Material and Methods

This study was approved by institutional ethics review board of the Second Xiangya Hospital, Central South University (#2016243). All tissue samples were obtained with full and informed patient consent, and all experiments were followed the ethical principles outlined by the 1964 Helsinki Declaration and its later amendments or comparable ethical standards.

Specimens

In this study, snap-frozen cyst walls of ovarian endometriosis and matched EU of the uterus, from the same patient who underwent laparoscopy, were simultaneously collected for qRT-PCR analysis (26 to 36 years of age, proliferative phase, n=20, revised classification of American Fertility Society, r-AFS III–IV). Paired specimens of 4 women, selected randomly, and 4 normal endometrium from women free of endometriosis (control group) (27 to 39 years of age, proliferative phase) were obtained for microarray analysis (Table 1). All the patients had regular menstrual cycles and did not receive hormonotherapy from 6 months before the specimen collection. Furthermore, patients in the control group had no evidence of tumor in the endometrium and did not have histological diagnosis of adenomyosis. The specimen diagnosis was determined by histopathology and the menstrual cycle was confirmed by both last menstrual period and histological ascertain.
Table 1

Detailed information of patients in microarray analysis.

GroupSample IDDiagnosisG/PrAFS score/stage
Test1(EC)N1-B-160808O-EMs (Bilateral)G0P056/IV
Test2(EU)N1-G-160808
Test1(EC)N1-B-160901O-EMs (Bilateral)G4P180/IV
Test2(EU)N1-G-160901
Test1(EC)Z1-B-160907O-EMs (left)G0P024/III
Test2(EU)Z1-G-160907
Test1(EC)J1-B-161221O-EMs (right)G1P024/III
Test2(EU)J1-G-161221
ControlW1-DZG-161025CIN IIIG3P2
ControlW2-DZG-161107CIN IIG2P2
ControlW1-DZG-161110CIN IIIG6P1
ControlJ2-DZG-161216CIN IIIG3P1

G/P – gestation/production; O-EMs – ovarian endometriosis; rAFS – revised American Fertility Society stage: I: 1–5 score; II: 6–15 score; III: 16–40 score; IV: >40 score. CIN – cervical intraepithelial neoplasias.

Total RNA isolation and quality control

Total RNA was extracted from frozen tissues of 3 groups using TRIzol reagent (Invitrogen, CA, USA) according to the manufacturer’s instructions. The RNA from each sample was quantified using the NanoDrop ND-1000 (Nano Drop Thermo, DE, USA), and the RNA integrity was verified by using the 1% formaldehyde denaturing gel electrophoresis.

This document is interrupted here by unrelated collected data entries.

-- ==== Sys2Proof/Machine/Dispatch.lean ====
section
/-! DEFINITION. One arm per constructor of `Instr`. -/

namespace Sys2Proof.Machine

def exec (i : Instr) (s : State) : Host.Outcome State Fault Refusal :=
  match i with
  | .packsswb dst src => Sys2Proof.Machine.execPacksswb dst src s
  | .packssdw dst src => Sys2Proof.Machine.execPackssdw dst src s
  | .packuswb dst src => Sys2Proof.Machine.execPackuswb dst src s
  | .paddb dst src => Sys2Proof.Machine.execPaddb dst src s
  | .paddw dst src => Sys2Proof.Machine.execPaddw dst src s
  | .paddd dst src => Sys2Proof.Machine.execPaddd dst src s
  | .paddsb dst src => Sys2Proof.Machine.execPaddsb dst src s
  | .paddsw dst src => Sys2Proof.Machine.execPaddsw dst src s
  | .paddusb dst src => Sys2Proof.Machine.execPaddusb dst src s
  | .paddusw dst src => Sys2Proof.Machine.execPaddusw dst src s
  | .pand dst src => Sys2Proof.Machine.execPand dst src s
  | .pandn dst src => Sys2Proof.Machine.execPandn dst src s
  | .pcmpeqb dst src => Sys2Proof.Machine.execPcmpeqb dst src s
  | .pcmpeqw dst src => Sys2Proof.Machine.execPcmpeqw dst src s
  | .pcmpeqd dst src => Sys2Proof.Machine.execPcmpeqd dst src s
  | .pcmpgtb dst src => Sys2Proof.Machine.execPcmpgtb dst src s
  | .pcmpgtw dst src => Sys2Proof.Machine.execPcmpgtw dst src s
  | .pcmpgtd dst src => Sys2Proof.Machine.execPcmpgtd dst src s
  | .pmaddwd dst src => Sys2Proof.Machine.execPmaddwd dst src s
  | .pmulhw dst src => Sys2Proof.Machine.execPmulhw dst src s
  | .pmullw dst src => Sys2Proof.Machine.execPmullw dst src s
  | .por dst src => Sys2Proof.Machine.execPor dst src s
  | .psllw dst src => Sys2Proof.Machine.execPsllw dst src s
  | .psllwImm dst count => Sys2Proof.Machine.execPsllwImm dst count s
  | .pslld dst src => Sys2Proof.Machine.execPslld dst src s
  | .pslldImm dst count => Sys2Proof.Machine.execPslldImm dst count s
  | .psllq dst src => Sys2Proof.Machine.execPsllq dst src s
  | .psllqImm dst count => Sys2Proof.Machine.execPsllqImm dst count s
  | .psraw dst src => Sys2Proof.Machine.execPsraw dst src s
  | .psrawImm dst count => Sys2Proof.Machine.execPsrawImm dst count s
  | .psrad dst src => Sys2Proof.Machine.execPsrad dst src s
  | .psradImm dst count => Sys2Proof.Machine.execPsradImm dst count s
  | .psrlw dst src => Sys2Proof.Machine.execPsrlw dst src s
  | .psrlwImm dst count => Sys2Proof.Machine.execPsrlwImm dst count s
  | .psrld dst src => Sys2Proof.Machine.execPsrld dst src s
  | .psrldImm dst count => Sys2Proof.Machine.execPsrldImm dst count s
  | .psrlq dst src => Sys2Proof.Machine.execPsrlq dst src s
  | .psrlqImm dst count => Sys2Proof.Machine.execPsrlqImm dst count s
  | .psubb dst src => Sys2Proof.Machine.execPsubb dst src s
  | .psubw dst src => Sys2Proof.Machine.execPsubw dst src s
  | .psubd dst src => Sys2Proof.Machine.execPsubd dst src s
  | .psubsb dst src => Sys2Proof.Machine.execPsubsb dst src s
  | .psubsw dst src => Sys2Proof.Machine.execPsubsw dst src s
  | .psubusb dst src => Sys2Proof.Machine.execPsubusb dst src s
  | .psubusw dst src => Sys2Proof.Machine.execPsubusw dst src s
  | .punpckhbw dst src => Sys2Proof.Machine.execPunpckhbw dst src s
  | .punpckhwd dst src => Sys2Proof.Machine.execPunpckhwd dst src s
  | .punpckhdq dst src => Sys2Proof.Machine.execPunpckhdq dst src s
  | .punpcklbw dst src => Sys2Proof.Machine.execPunpcklbw dst src s
  | .punpcklwd dst src => Sys2Proof.Machine.execPunpcklwd dst src s
  | .punpckldq dst src => Sys2Proof.Machine.execPunpckldq dst src s
  | .pxor dst src => Sys2Proof.Machine.execPxor dst src s
  | .popM16 dst => Sys2Proof.Machine.execPopM16 dst s
  | .popM32 dst => Sys2Proof.Machine.execPopM32 dst s
  | .popR16 r => Sys2Proof.Machine.execPopR16 r s
  | .popR32 r => Sys2Proof.Machine.execPopR32 r s
  | .popDs sz => Sys2Proof.Machine.execPopDs sz s
  | .popEs sz => Sys2Proof.Machine.execPopEs sz s
  | .popSs sz => Sys2Proof.Machine.execPopSs sz s
  | .popFs sz => Sys2Proof.Machine.execPopFs sz s
  | .popGs sz => Sys2Proof.Machine.execPopGs sz s
  | .popa => Sys2Proof.Machine.execPopa s
  | .popad => Sys2Proof.Machine.execPopad s
  | .popf => Sys2Proof.Machine.execPopf s
  | .popfd => Sys2Proof.Machine.execPopfd s
  | .pushRm16 src => Sys2Proof.Machine.execPushRm16 src s
  | .pushRm32 src => Sys2Proof.Machine.execPushRm32 src s
  | .pushR16 r => Sys2Proof.Machine.execPushR16 r s
  | .pushR32 r => Sys2Proof.Machine.execPushR32 r s
  | .pushImm8 sz imm => Sys2Proof.Machine.execPushImm8 sz imm s
  | .pushImm16 imm => Sys2Proof.Machine.execPushImm16 imm s
  | .pushImm32 imm => Sys2Proof.Machine.execPushImm32 imm s
  | .pushCs sz => Sys2Proof.Machine.execPushCs sz s
  | .pushSs sz => Sys2Proof.Machine.execPushSs sz s
  | .pushDs sz => Sys2Proof.Machine.execPushDs sz s
  | .pushEs sz => Sys2Proof.Machine.execPushEs sz s
  | .pushFs sz => Sys2Proof.Machine.execPushFs sz s
  | .pushGs sz => Sys2Proof.Machine.execPushGs sz s
  | .pusha => Sys2Proof.Machine.execPusha s
  | .pushad => Sys2Proof.Machine.execPushad s
  | .pushf => Sys2Proof.Machine.execPushf s
  | .pushfd => Sys2Proof.Machine.execPushfd s

end Sys2Proof.Machine
end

CircRNA microarray analysis

The labeling and hybridization of all specimen was conducted following the manufacturer’s protocol (Arraystar, MD, USA). Briefly, total RNAs were digested with Rnase R (Epicentre, Inc.) to remove linear RNAs and enrich circular RNAs. Then, the enriched circular RNAs were amplified and transcribed into fluorescent cRNA utilizing a random priming method (Arraystar Super RNA Labeling Kit; Arraystar). The labeled cRNAs were hybridized onto the Arraystar Human circRNA Array V2 (8×15K, Arraystar), which contains 15 000 probes for 13 617 human circRNAs [10]. After the arrays were washed and scanned in the Agilent Scanner G2505C, the subsequent data were exported by using Agilent Feature Extraction software (version 11.0.1.1) and quantile normalization were performed by using the R software limma package. Differentially expressed circRNAs with statistical significance between 2 groups were identified through Volcano Plot filtering and Fold Change (FC) filtering, and subjected to statistical analyses of type, chromosome distribution, and length distribution. The confirmation of the distinguishable circRNAs expression pattern among samples were performed by Hierarchical Clustering.

Construction of circRNA/miRNA interaction network

Raw data were analyzed by the Student t-tests and the false discovery rate method. The circRNAs with expression change >2 folds and P values <0.05 were considered as statistically significant differential circRNAs. The parental genes of differentially expressed circRNAs were obtained from circBASE database (). To further elucidate the interactions between circRNAs and miRNAs, 2 types of software, Miranda (v3.3a) and TargetScan (Version: 7.0), were used to predict the targets miRNA of each circRNA. In cases of abnormally high predicted miRNA binding site numbers, a circRNA could be considered as a super-sponge regulating gene expression for miRNAs. The top 5 selected miRNA targets for each circRNA were used to describes the circRNA/miRNA interactions, and narrow the scope of circRNA in subsequent research. The circRNA-miRNA networks were visualized by Cytoscape (version 3.6.1).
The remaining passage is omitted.